The infecting organism is almost always pseudomonas aeruginosa, but it can instead be fungal (aspergillus or mucor). MOE and SBO are not amenable to surgery, but exploratory surgery may facilitate the culture of unusual organism(s) that are not responding to empirically used anti-pseudomonal antibiotics (ciprofloxacin being the drug of choice). The usual surgical finding is diffuse cellulitis without localized abscess formation. SBO can extend into the petrous apex of the temporal bone or more inferiorly into the opposite side of the skull base.
The use of hyperbaric oxygen therapy as an adjunct to antibiotic therapy remains controversial.
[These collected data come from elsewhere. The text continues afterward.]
/-- NOP, BARRIER, CACHE_OP, CONST_WRITE, CALL, SIGNAL, LAYER_SUBMIT (R152, R155 to R157, R189): a packet does its own
work and fetch moves past it; a CALL leads to its buffer, and a context whose work ends is IDLE.

R154 to R156, R171, R172: whatever command executes the packet, one that the table does not allow where it stands
stops the context with PACKET, a fetch that does not translate with TRANSLATION, and a context that cannot run, or
whose packet has another opcode, is left alone. A CALL too deep, and a layer of another owner, have codes of their
own. A context of which something is asked stops so when its work ends. -/
def Obligations.RasterPackets : Prop :=
  ((∀ s (c : Fin 64) b r, packetAt s c = some (0, b, r) → WorkAfter s c (1 + b.length) ∨ NothingAsked s c → ∃ u,
      exec (.nop c) s = .next (settledMem s [] u) ∧ Executed s u c (1 + b.length) ∧ u.raised = r.raised)
    ∧ (∀ s (c : Fin 64) b r, packetAt s c = some (64, b, r) → WorkAfter s c 2 ∨ NothingAsked s c → ∃ u,
      exec (.barrier c) s = .next (settledMem s (r.barrierActions c (dword b 0)).1 u) ∧ Executed s u c 2
        ∧ (bit (dword b 0) 1 = 1 → (u.ctx c).l1 = [])
        ∧ (bit (dword b 0) 2 = 1 → ∀ a v, u.l2Byte a ≠ some ⟨v, some c.val⟩)
        ∧ (bit (dword b 0) 3 = 1 → ∀ a x, u.l2Byte a = some x → ∃ o, x.owner = some o ∧ o ≠ c.val))
    ∧ (∀ s (c : Fin 64) b r rng, packetAt s c = some (65, b, r) → WorkAfter s c 5 ∨ NothingAsked s c →
      rng = r.gfxRanges c (dword2 b 1 / 64 * 64) ((dword2 b 1 + dword b 3 + 63) / 64 * 64 - dword2 b 1 / 64 * 64) →
      rng.2.1 = none → ∃ w u, exec (.cacheOp c) s = .next (settledMem s w u) ∧ Executed s u c 5
        ∧ (dword b 0 % 2 = 1 → ∀ a v o, inRanges rng.1 a = true → u.l2Byte a ≠ some ⟨v, some o⟩)
        ∧ (2 ≤ dword b 0 → ∀ a x, inRanges rng.1 a = true → u.l2Byte a = some x → ∃ o, x.owner = some o ∧ o ≠ c.val))
    ∧ (∀ s (c : Fin 64) b r, packetAt s c = some (17, b, r) → WorkAfter s c (1 + b.length) ∨ NothingAsked s c → ∃ u,
      exec (.constWrite c) s = .next (settledMem s [] u) ∧ Executed s u c (1 + b.length)
        ∧ (∀ k, k + 1 < b.length → Tbl.get 0 (u.ctx c).consts (dword b 0 + k) = b.getD (k + 1) 0)
        ∧ (∀ k, k < dword b 0 ∨ dword b 0 + (b.length - 1) ≤ k → Tbl.get 0 (u.ctx c).consts k = Tbl.get 0 (s.ctx c).consts k))
    ∧ (∀ s (c : Fin 64) b r, packetAt s c = some (1, b, r) → (s.ctx c).calls.length < 2 → dword b 2 ≠ 0 → ∃ u,
      exec (.call c) s = .next (settledMem s [] u) ∧ u.ctxState c = ctxRunning ∧ (u.ctx c).callAt = s.packetOffset c
        ∧ (match (s.ctx c).calls with
           | [] => (u.ctx c).calls = [(dword2 b 0 % 2 ^ 48, dword b 2)]
              ∧ u.fget F.CTX_HEAD.index c = (s.fget F.CTX_HEAD.index c + 4) % s.ringSize c % 2 ^ 22
           | (a, k) :: t => (u.ctx c).calls = (dword2 b 0 % 2 ^ 48, dword b 2) :: (a + 16, k - 4) :: t
              ∧ u.fget F.CTX_HEAD.index c = s.fget F.CTX_HEAD.index c))
    ∧ (∀ s (c : Fin 64) b r, packetAt s c = some (83, b, r) → WorkAfter s c 4 ∨ NothingAsked s c → ∃ u,
      exec (.signal c) s = .next (settledMem s (r.l2Release c).1 u) ∧ Executed s u c 4
        ∧ u.get64 .QCOMP_LO .QCOMP_HI (s.ctxOwner c) (s.fget F.CTX_CFG.queue c) = BitVec.ofNat 64 (dword2 b 0)
        ∧ (∀ a v, u.l2Byte a ≠ some ⟨v, some c.val⟩)
        ∧ (dword b 2 = 255 → u.raised = r.raised ∧ u.sent = r.sent)
        ∧ (dword b 2 ≠ 255 → s.ctxOwner c = 0 → u.raised = r.raised ++ [152])
        ∧ (dword b 2 ≠ 255 → 64 ≤ s.ctxOwner c → u.raised = r.raised ++ [144 + (s.ctxOwner c - 64)]))
    ∧ (∀ s (c : Fin 64) b r, packetAt s c = some (97, b, r) → WorkAfter s c 9 ∨ NothingAsked s c →
      s.layerHolder (dword b 0 % 64) = some (s.ctxOwner c) → ∃ u,
      exec (.layerSubmit c) s = .next (settledMem s (r.l2Release c).1 u) ∧ Executed s u c 9
        ∧ (∀ a v, u.l2Byte a ≠ some ⟨v, some c.val⟩)
        ∧ u.cmp = ((r.l2Release c).2.submit (dword b 0 % 64) (submitFrame b)).cmp
        ∧ u.fget F.SUB_STATUS.err (dword b 0 % 64) = ((r.l2Release c).2.submit (dword b 0 % 64) (submitFrame b)).fget
            F.SUB_STATUS.err (dword b 0 % 64)))
  ∧ ((∀ s (c : Fin 64) w l x e q, s.ctxCanRun c = true → e ∈ packetCommands c w l x → q = s.gfxFetch c (s.fetchAddr c) 4 →
      q.fault = none →
      (headerOk (BitVec.ofNat 32 (u32 q.bytes 0)) (s.inPass c) = false ∨
        s.packetFits c (1 + packetLength (BitVec.ofNat 32 (u32 q.bytes 0))) = false) → ∃ u,
      exec e.2 s = .next (settledMem s [] u) ∧ PacketFaulted s u c faultPacket
        ∧ u.get64 .CTX_FAULT_ADDR_LO .CTX_FAULT_ADDR_HI c = BitVec.ofNat 64 (s.fetchAddr c))
    ∧ (∀ s (c : Fin 64) w l x e a, s.ctxCanRun c = true → e ∈ packetCommands c w l x →
      (s.gfxFetch c (s.fetchAddr c) 4).fault = some a → ∃ u,
      exec e.2 s = .next (settledMem s [] u) ∧ PacketFaulted s u c faultTranslation
        ∧ u.get64 .CTX_FAULT_ADDR_LO .CTX_FAULT_ADDR_HI c = BitVec.ofNat 64 a)
    ∧ (∀ s (c : Fin 64) w l x e, s.ctxCanRun c = false → e ∈ packetCommands c w l x → exec e.2 s = .next (settledMem s [] s))
    ∧ (∀ s (c : Fin 64) w l x e op b r, packetAt s c = some (op, b, r) → e ∈ packetCommands c w l x → op ≠ e.1 →
      exec e.2 s = .next (settledMem s [] s))
    ∧ (∀ s (c : Fin 64) b r, packetAt s c = some (1, b, r) → 2 ≤ (s.ctx c).calls.length → ∃ u,
      exec (.call c) s = .next (settledMem s [] u) ∧ PacketFaulted s u c faultCallDepth)
    ∧ (∀ s (c : Fin 64) b r, packetAt s c = some (97, b, r) → s.layerHolder (dword b 0 % 64) ≠ some (s.ctxOwner c) → ∃ u,
      exec (.layerSubmit c) s = .next (settledMem s [] u) ∧ PacketFaulted s u c faultLayerPerm ∧ u.cmp = s.cmp)
    ∧ (∀ s (c : Fin 64) b r a, packetAt s c = some (65, b, r) →
      (r.gfxRanges c (dword2 b 1 / 64 * 64) ((dword2 b 1 + dword b 3 + 63) / 64 * 64 - dword2 b 1 / 64 * 64)).2.1 = some a → ∃ u,
      exec (.cacheOp c) s = .next (settledMem s [] u) ∧ PacketFaulted s u c faultTranslation)
    ∧ (∀ s (c : Fin 64) b r f, packetAt s c = some (0, b, r) → ¬ WorkAfter s c (1 + b.length) → (s.ctx c).pendFault = some f → ∃ u,
      exec (.nop c) s = .next (settledMem s [] u) ∧ u.ctxState c = ctxFaulted ∧ u.fget F.CTX_STATE.fault c = f.1 % 256)
    ∧ (∀ s (c : Fin 64) b r, packetAt s c = some (0, b, r) → ¬ WorkAfter s c (1 + b.length) → (s.ctx c).pendFault = none →
      (s.ctx c).destroy = true → ∃ u,
      exec (.nop c) s = .next (settledMem s [] u) ∧ u.ctxState c = ctxFree ∧ u.ctx c = CtxState.initial ∧ u.coresOf c = [])
    ∧ (∀ s (c : Fin 64) b r, packetAt s c = some (0, b, r) → ¬ WorkAfter s c (1 + b.length) → (s.ctx c).pendFault = none →
      (s.ctx c).destroy = false → s.flag F.CTX_STATE.destroy_pending c = false → (s.ctx c).freeze = true → ∃ w u,
      exec (.nop c) s = .next (settledMem s w u) ∧ u.ctxState c = ctxFrozen ∧ u.coresOf c = [] ∧ 140 ∈ u.raised))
As the skull base is progressively involved, the adjacent exiting cranial nerves and their branches, especially the facial nerve and the vagus nerve, may be affected, resulting in facial paralysis and hoarseness, respectively. If both of the recurrent laryngeal nerves are paralyzed, shortness of breath may develop and necessitate tracheotomy. Profound deafness can occur, usually later in the disease course due to relative resistance of the inner ear structures. Gallium scans are sometimes used to document the extent of the infection but are not essential to disease management. Skull base osteomyelitis is a chronic disease that can require months of IV antibiotic treatment, tends to recur, and has a significant mortality rate.
Apical Petrousitis—Gradenigo’s Syndrome
Gradenigo’s syndrome, also called Gradenigo-Lannois syndrome, is a complication of otitis media and mastoiditis involving the apex of the petrous temporal bone. It was first described by Giuseppe Gradenigo in 1904.
Components of the syndrome include:
- retroorbital pain due to pain in the area supplied by the ophthalmic branch of the trigeminal nerve (fifth cranial nerve),
- abducens nerve palsy (sixth cranial nerve)
- otitis media
Other symptoms can include photophobia, excessive lacrimation, fever, and reduced corneal sensitivity. The syndrome is classically caused by the spread of an infection into the petrous apex of the temporal bone.
The constellation of symptoms was first described as a consequence of severe, advanced ear infection which has spread to a central portion of the temporal bone of the skull. This type of presentation was common prior to development of antibiotic treatments, and is now a rare complication.
In persons with longstanding ear infection and typical symptoms, medical imaging such as CT or MRI of the head may show changes that confirm disease involvement of the petrous apex of temporal bone.
The medical treatment is done with antibiotics: ceftriaxone plus metronidazole (which covers anaerobic bacteria). In more severe cases, a paracentesis (aspiration of fluids) or mastoidectomy may be needed.
It is named after Count Giuseppe Gradenigo, an Italian Otolaryngologist, and Maurice Lannois.